When we're using a **lot of data**, summing up all the weight steps can lead to really large updates that make the gradient descent diverge. To compensate for this, we'd need to use a quite small learning rate. 

Instead, we can just **divide by the number of records** in our data, $m$ to take the average:

$$E = \frac{1}{2m} \sum_\mu^m \big( y^{\,\mu} - \hat{y}^{\,\mu}\big)^2$$

This way, no matter how much data we use, our **learning rates** will typically be in the range of **0.01** to **0.001**. 

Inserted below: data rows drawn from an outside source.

end Sys2Proof.Machine
end

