/-- One element's code; a value that does not narrow is forced (R131, R137). -/
def State.elemCode (s : State) (k c a g : Nat) (j : Job) (t col : Nat) (recip : F32) (e : Elem) : Nat × State :=
  let r : Rec := j.record
  let i := r.slot
  let take (s : State) (y : F32) (clip : Bool) : State := s.setSlot c j.pair i ((s.slot c j.pair i).count y clip)
  match e with
  | .forced => (0, s)
  | .largest => (if r.staged then 0x7FC2 else largestCode r.fmt, s)
  | .absent => (if r.staged then 0x7FC1 else absentCode r.fmt j.mode, s)
  | .value y v =>
    if r.fmt = fmtI32 then ((v % 2 ^ 32 : Int).toNat, take s y false)
    else if r.fmt = fmtF32 then (y.toNat, take s y false)
    else if r.staged then (y.toNat / 65536, take s y false)
    else
      match narrowValue r (s.ctx k).seed (s.ctx k).reuse t col recip y with
      | none => (0, s.elemFault k c a g j.pair i 0x2003)
      | some (code, clip) => (code, take s y clip)

def State.elemCodes (s : State) (k c a g : Nat) (j : Job) (t : Nat) : List (Nat × F32 × Elem) → List Nat × State
  | [] => ([], s)
  | (col, recip, e) :: rest =>
    let x := s.elemCode k c a g j t col recip e
    let y := State.elemCodes x.2 k c a g j t rest
    (x.1 :: y.1, y.2)

/-- A FP32 block scale goes to its four bytes (R142). -/
def State.blockScale (s : State) (k c base ix : Nat) (v : F32) : State :=
  let a := base + ix / 8
  let x := s.localRead k c a
  let l := bytesOfWord x.1.1
  x.2.localWrite k c a (wordOfBytes (l.take (4 * (ix % 8)) ++ bytesOf 4 v.toNat ++ l.drop (4 * (ix % 8) + 4))) false

/-- Words of a job's codes that are full, as the layout has them: the job after them, words for the result queue, words of the
staging copy with the number of the first. -/
def Job.cut (j : Job) (codes : List Nat) : Job × List QWord × Nat × List SWord :=
  let r : Rec := j.record
  let t := j.drained
  let last := decide (j.slots ≤ t + 1)
  let j := { j with drained := t + 1 }
  if r.staged then
    let all := j.pack ++ codes
    let at' := t * j.n / 16
    let full := if last then all.length else all.length / 16 * 16
    ({ j with pack := all.drop full }, [], at', packCodes 16 (all.take full))
  else
    let all := j.pack ++ codes
    let whole := r.pack = 1 || t % r.pack = r.pack - 1 || last
    let j := { j with pack := if whole then [] else all }
    let ws := if whole then packCodes (fmtBits r.fmt) all else []
    if r.zc then
      let dense := j.tile ++ ws
      if (t + 1) % 64 = 0 || last then
        let p := zcPack r dense j.tileFirst (t + 1 - j.tileFirst) j.n
        ({ j with tile := [], tileFirst := t + 1 }, p.1.map (outWord · false) ++ [outWord p.2 true], 0, [])
      else ({ j with tile := dense }, [], 0, [])
    else (j, ws.map (outWord · false), 0, [])

/-- A data slot without output: the accumulator entries hold it (R129). -/
def Job.keeps (j : Job) : Bool := Rec.phase j.record == 1 || Rec.phase j.record == 2

/-- Words leave for the result queue as far as it has room. -/
def State.drain (s : State) (c : Nat) (j : Job) : Job × State :=
  let p := s.pair c j.pair
  let q := p.rq j.rq
  let n := queueCap - q.length
  ({ j with outq := j.outq.drop n }, s.setPair c j.pair (p.setRq j.rq (q ++ j.outq.take n)))
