/-! ### Locations (R38, R41, R75) -/

/-- Whether a location is that of endpoint `e`; and whether its traffic belongs to it. -/
def State.placeOf (s : State) (l : Location) (e : Nat) : Bool :=
  s.eget e 0x02 == l.kind && s.eget e 0x03 == l.port && s.eget e 0x04 == l.pos
    && (if l.kind = 1 then s.eget e 0x05 == l.vc else s.eget e 0x06 == l.ip.toNat && s.eget e 0x07 == l.udp.toNat)
def State.atLocation (s : State) (l : Location) (e : Nat) : Bool := s.eget e 0x01 == 1 && s.placeOf l e

/-- Virtual channels of an endpoint's location: those of its exposures, once its head's record is known (R75). -/
def State.channels (s : State) (e : Nat) : Nat := if s.fetched.contains e then s.exposures e else 1

/-- Whether two enabled endpoints share a location; the virtual channels of further exposures count. DEDUCED, log entry 128. -/
def State.sameLocation (s : State) (e f : Nat) : Bool :=
  s.eget e 0x01 == 1 && s.eget f 0x01 == 1 && s.eget e 0x02 == s.eget f 0x02 && s.eget e 0x03 == s.eget f 0x03
    && s.eget e 0x04 == s.eget f 0x04
    && (if s.eget e 0x02 = 1 then
          decide (s.eget e 0x05 < s.eget f 0x05 + s.channels f) && decide (s.eget f 0x05 < s.eget e 0x05 + s.channels e)
        else s.eget e 0x06 == s.eget f 0x06 && s.eget e 0x07 == s.eget f 0x07)

def State.conflict (s : State) (e : Nat) : Bool := (List.range e).any (fun f => s.sameLocation e f)

/-- Endpoints of a port that discovery has taken up leave no place for another: a port carries four on A-PHY, eight on Ethernet (R37).
DESIGN CHOICE, log entry 192. -/
def State.portFull (s : State) (e : Nat) : Bool :=
  let kind := s.eget e 0x02
  decide ((if kind = 1 then 4 else 8) ≤
    (allEps.filter (fun f => f != e && decide ((s.ep f).disc ≠ .idle) && s.eget f 0x02 == kind && s.eget f 0x03 == s.eget e 0x03)).length)

/-- An admitted head is released at the next tick, and refused. DEDUCED, log entry 131. -/
def State.releaseLater (s : State) (e code : Nat) : State :=
  let s := (s.epReport e code).ebump e 0x20
  s.setEp e { s.ep e with releaseNext := 2 }

/-- The heads of higher-numbered endpoints at an endpoint's location are refused (R41). DEDUCED, log entry 193. -/
def State.claim (s : State) (e : Nat) : State :=
  foldS (allEps.filter (fun f => decide (e < f) && s.sameLocation e f && decide ((s.ep f).disc ≠ .idle) && decide ((s.ep f).disc ≠ .refused)
    && (s.ep f).releaseNext != 2)) (fun s f =>
      if (s.ep f).disc = .admitted then s.releaseLater f codeLocation else s.refuseHead f codeLocation) s

/-- Step 1 is done for an endpoint: step 2, or LOCATION_CONFLICT. -/
def State.linkIsUp (s : State) (e : Nat) : State :=
  let s := (s.setEp e { s.ep e with linkUp := true }).eset e 0x15 1
  if s.conflict e then s.refuseHead e codeLocation else if s.portFull e then s else s.askCert e

/-- An endpoint's location was written: the conflicts there are settled anew (R41). -/
def State.relocate (s : State) (e : Nat) : State :=
  if s.eget e 0x01 ≠ 1 then s
  else
    let s := s.claim e
    if s.conflict e && decide ((s.ep e).disc ≠ .idle) && decide ((s.ep e).disc ≠ .refused) && (s.ep e).releaseNext != 2 then
      (if (s.ep e).disc = .admitted then s.releaseLater e codeLocation else s.refuseHead e codeLocation)
    else s

/-- A head announces itself at a location. An unbound head has no endpoint: the device reports it, once for the location while its state
lasts, with the device as unit (R38, R64). DESIGN CHOICE, log entry 179; DEDUCED, log entry 180. -/
def State.linkUpAt (s : State) (l : Location) : State :=
  match allEps.filter (s.atLocation l) with
  | [] =>
    let s := if s.unbound.contains l then s else { s with unbound := s.unbound ++ [l] }
    if s.announced.contains l then s else { s with announced := s.announced ++ [l] }.rep codeUnbound ucDevice
  | es => foldS es (fun s e => if (s.ep e).linkUp then s else s.linkIsUp e) s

## Gradient Descent Momentum

[Momentum](https://distill.pub/2017/momentum/) is a method to **avoid local minimums** and miss the lowest possible minimum.

## Backpropagation

see also [this interactive description](https://developers-dot-devsite-v2-prod.appspot.com/machine-learning/crash-course/backprop-scroll) of the backpropagation algorithm.

### Calculation of the Error Term with Scalars

Supposed we have a neural network with a **single input layer** $x_1$, **two single hidden layers** $a_1$ and $a_2$ and a **single output layer** $\hat y$ like this:

![backpropagation](images/machine-learning-backpropagation.svg)

Each hidden and output layer has a **sigmoid** function $f$ as an **activation function**.

Let the **error** $E$ and the **loss function** $L$ be

$$
\begin{aligned}
   E &= y - \hat y \\[3pt]
   L &= \frac{1}{2} E^2 = \frac{1}{2} (y - \hat y)^2
\end{aligned}
$$

and let $h_1 = w_1 x_1$, $a_1 = f(h_1)$, $h_2 = w_2 a_1$, $a_2 = f(h_2)$, $h_3 = w_3 a_2$ and $\hat y = f(h_3)$.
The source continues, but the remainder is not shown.